Jonathan is on OOMC to show us Pick's Theorem for the area of a polygon, and a proof for why it always works!
Further Reading
Graph theory
Mid-way through Jonathan’s proof, we needed a fact about planar graphs. A graph is a collection of points (called vertices) and lines (called edges, and not necessarily straight lines) in the plane, with each edge connecting two vertices. A planar graph is one that can be drawn with no edges crossing.
The key challenge there is the word “can”. If you see a picture of a graph, then it can be tricky to decide whether it can be re-drawn so that no edges crossing.
There’s a relatively well-known puzzle that builds on this idea, and it’s called the utilities problem.
For more graph theory, you might like to have a look at the lecture notes for our second-year Graph Theory course. In the second year of the Oxford Mathematics degree, students choose five or six long options, and three short options. This is one of the short options, and it's designed to give people an impression of what third-year Graph Theory might be like. I've linked to it here because I don't think you need any first-year mathematics to understand what's going on (although it is mathematically sophisticated, so it's not an easy read!).
If you’d like a book about graph theory instead, the reading list for that course includes Introduction to graph theory by Robin Wilson, and Introduction to graph theory by Douglas Brent West.
Euler’s formula
A graph is called connected if you can get from any vertex to any other vertex along the edges. I’m not sure we said this in the livestream, but we’re definitely talking about connected graphs in this episode (for example, we’re not trying to find the area of a region made up of two separate shapes that aren’t connected).
We used a fact about connected planar graphs; counting \(V\) vertices, \(E\) edges, and \(F\) faces (regions of the plane bounded by edges and vertices, including the infinitely-large exterior face outside our graph), we always have \(V-E+F=2\).

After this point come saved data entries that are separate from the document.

/-- Who votes, by what the processor is before B_ELSE (R387, R396). -/
theorem fcVoter_votes_iff (f : FcInst) (boolean : Bool) (l : Lane) :
    (fcVoter f boolean l).votes f = true ↔
      l.loopOff = none ∧ (l.active = true ∨ (f.bElse = true ∧ l.bcnt = 0)) ∧
        (f.ignoreUncovered = true → l.covered = true) := by
  have covered : (!(f.ignoreUncovered && !l.covered)) = true ↔ (f.ignoreUncovered = true → l.covered = true) := by
    cases f.ignoreUncovered <;> cases l.covered <;> decide
  have votes : ∀ v : Voter, v.lane.covered = l.covered →
      ((v.register f).votes f = true ↔
        (v.lane.enabled = true ∨ v.byElse = true) ∧ (f.ignoreUncovered = true → l.covered = true)) := by
    intro v hv
    rw [Voter.register_votes, Voter.votes, Bool.and_eq_true, Bool.or_eq_true, Voter.excluded, hv, covered]
  have enabled : l.enabled = true ↔ l.active = true ∧ l.loopOff = none := by
    rw [Lane.enabled, Bool.and_eq_true, Option.isNone_iff_eq_none]
  cases helse : f.bElse with
  | false =>
    rw [fcVoter_of_no_else boolean helse, votes _ rfl, enabled]
    simp only [Bool.false_eq_true, false_and, or_false]
    tauto
  | true =>
    cases hoff : l.loopOff with
    | some x =>
      rw [fcVoter_else_other boolean helse (.inl (by simp only [hoff, Option.isSome_some])), votes _ rfl, enabled, hoff]
      simp only [reduceCtorEq, and_false, Bool.false_eq_true, or_self, false_and]
    | none =>
      cases hact : l.active with
      | true =>
        rw [fcVoter_else_active boolean helse hoff hact, votes _ rfl]
        simp only [or_true, true_or, true_and]
      | false =>
        by_cases hcnt : l.bcnt = 0
        · rw [fcVoter_else_innermost boolean helse hoff hact hcnt, votes _ rfl]
          simp only [Lane.enabled, hoff, hcnt, Option.isNone_none, Bool.and_self, true_or, and_self, or_true, true_and]
        · rw [fcVoter_else_other boolean helse (.inr ⟨hact, hcnt⟩), votes _ rfl, enabled]
          simp only [hact, hcnt, Bool.false_eq_true, false_and, and_false, or_self]

/-- Settles O45: a processor by the four cases of B_ELSE, and who votes by `fcVoter_votes_iff`. -/
theorem elseFlipsTheInnermostBlock : Obligations.ElseFlipsTheInnermostBlock := by
  intro f boolean ls n l hl
  refine ⟨fcVoter f boolean l, by rw [fcVoters_eq_map, List.getElem?_map, hl]; rfl, rfl, fcVoter_votes_iff f boolean l,
    fun h => ?_, fun h => ⟨fun hin hact => ?_, fun hin hact hcnt => ?_, fun ho => ?_⟩⟩
  · rw [fcVoter_of_no_else boolean h]
    exact ⟨rfl, rfl⟩
  · rw [fcVoter_else_active boolean h hin hact]
    exact ⟨rfl, rfl⟩
  · rw [fcVoter_else_innermost boolean h hin hact hcnt]
    exact ⟨rfl, rfl⟩
  · rw [fcVoter_else_other boolean h ho]
    exact ⟨rfl, rfl⟩

/-- The predicate of a select that names one channel for all (R318, R386). -/
theorem predEn_replicate (l : Lane) (sel : PredSel) (inv : Bool) (ch : Chan) :
    sel ≠ .rgba → predEn l sel inv ch =
      match sel with
      | .none => true
      | .gggg => l.pred.g != inv
      | .bbbb => l.pred.b != inv
      | .aaaa => l.pred.a != inv
      | _ => l.pred.r != inv := by
  intro h
  cases sel with
  | rgba => exact absurd rfl h
  | none | rrrr | gggg | bbbb | aaaa => rfl

/-! ## The loop variable (R409) -/

/-- Settles O32: the search for a LOOP frame passes the REP frames above it. -/
theorem loopVariableIsInnermostLoop : Obligations.LoopVariableIsInnermostLoop := by
  intro g
  have passed : ∀ fs : List Frame, (∀ x ∈ fs, x.kind = .rep) → fs.find? (fun fr => fr.kind == .loop) = none := fun fs h =>
    List.find?_eq_none.2 fun x hx => by rw [h x hx]; decide
  refine ⟨fun inner outer fr hst hinner hfr => ?_, fun hall => ?_⟩
  · have haL : g.aL = some fr.aL := by
      have htop : (fr.kind == FrameKind.loop) = true := by rw [hfr]; decide
      rw [Group.aL, hst, List.find?_append, passed inner hinner, Option.none_or,
        List.find?_cons_of_pos (p := fun fr : Frame => fr.kind == .loop) htop]
      rfl
    exact ⟨haL, fun n => by rw [Group.relative, haL]; rfl⟩
  · have haL : g.aL = none := by
      rw [Group.aL, passed g.loopStack hall]
      rfl
    exact ⟨haL, fun n => Group.relative_noLoop rfl haL⟩

end Sys2Proof.Machine
end

section
/-! SUPPORT. The branch operation of a flow-control instruction by what it answers, processor by processor (R387, R397 to R399,
R404). -/

namespace Sys2Proof.Machine

/-! ## Lists related item by item -/

section
variable {α β γ : Type} {R : α → β → Prop}

theorem forall₂_getElem? {xs : List α} {ys : List β} (h : List.Forall₂ R xs ys) {n : Nat} {x : α} (hx : xs[n]? = some x) :
    ∃ y, ys[n]? = some y ∧ R x y := by
  induction h generalizing n with
  | nil => simp at hx
  | cons hr _ ih =>
    cases n with
    | zero => exact ⟨_, rfl, by simpa [← Option.some.inj hx] using hr⟩
    | succ n => exact ih hx

theorem forall₂_mem_right {xs : List α} {ys : List β} (h : List.Forall₂ R xs ys) {y : β} (hy : y ∈ ys) : ∃ x ∈ xs, R x y := by
  induction h with
  | nil => cases hy
  | cons hr _ ih =>
    rcases List.mem_cons.1 hy with rfl | hy
    · exact ⟨_, List.mem_cons_self, hr⟩
    · obtain ⟨x, hx, hxy⟩ := ih hy
      exact ⟨x, List.mem_cons_of_mem _ hx, hxy⟩

theorem forall₂_mapIdx {S : α → γ → Prop} {u : Nat → β → γ} {xs : List α} {ys : List β} (h : List.Forall₂ R xs ys)
    (hu : ∀ n x y, R x y → S x (u n y)) : List.Forall₂ S xs (ys.mapIdx u) := by
  induction h generalizing u with
  | nil => exact .nil
  | cons hr _ ih =>
    rw [List.mapIdx_cons]
    exact .cons (hu 0 _ _ hr) (ih fun n => hu (n + 1))

end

Or \(V-E+F=1\) if you don’t count the exterior face.
This can be proved by induction (that’s a proof technique that’s covered in A-level Maths / Further Maths). As you add in edges, they either connect to the existing graph (in which case the number of faces doesn’t change, but the number of vertices and edges each go up by 1), or they connect two existing vertices (in which case the number of faces and edges each go up by 1). Either way, the value of \(V-E+F\) doesn’t change, so for any planar graph the value is the same as it would be for a graph that’s just one vertex with no edges at all; \(V=1\) and \(E=1\) and \(F=1\). (It’s important that I start with one vertex rather than nothing at all, because I want to say that any new edge always connects to something that was already there).
I think it’s cool that there’s such a simple formula that applies to all connected planar graphs. What’s even better though, is that there is also a version for surfaces in 3D. If you’ve ever built a 3D shape out of those plastic polygons, then your shape will obey this formula too. There is one extra term, to do with the number of “holes” in the shape. Not like a missing piece, but like a doughnut where the surface is unbroken, but loops around on itself. The formal term here is “genus” for the number of distinct loops or handles or holes. The formula, called the Poincaré formula, is \(V-E+F=2-2G\) where \(G\) is the genus.
Primitive lattice triangles have area one-half
There's a neat little proof of this fact summarised on Wikipedia as follows; take any primitive lattice triangle and tile the plane with it (it’s not immediately obvious that this is possible, but there's a diagram!). The way to do this is to first build a parallelogram out of two copies of your triangle, and then tile the plane with that parallelogram pretty much in the way that you would tile the plane with squares or rectangles, all aligned the same way as each other. Now step back and look at a large tiled area and think about how many triangles you’ve used. Since six triangles meet at any lattice point and triangles have three corners, you've used about twice as many triangles as there are lattice points in that large area. But there is one lattice point per unit area (if this isn’t clear, imagine tiling the plane with squares instead). So the triangles have area one-half.
Pick’s theorem on Wikipedia has some diagrams of 3D shapes, showing that there isn’t a nice simple formula. The Wikipedia page links to two research papers about a not-simple way to extend Pick’s theorem to higher dimensions, both of which are too advanced for me!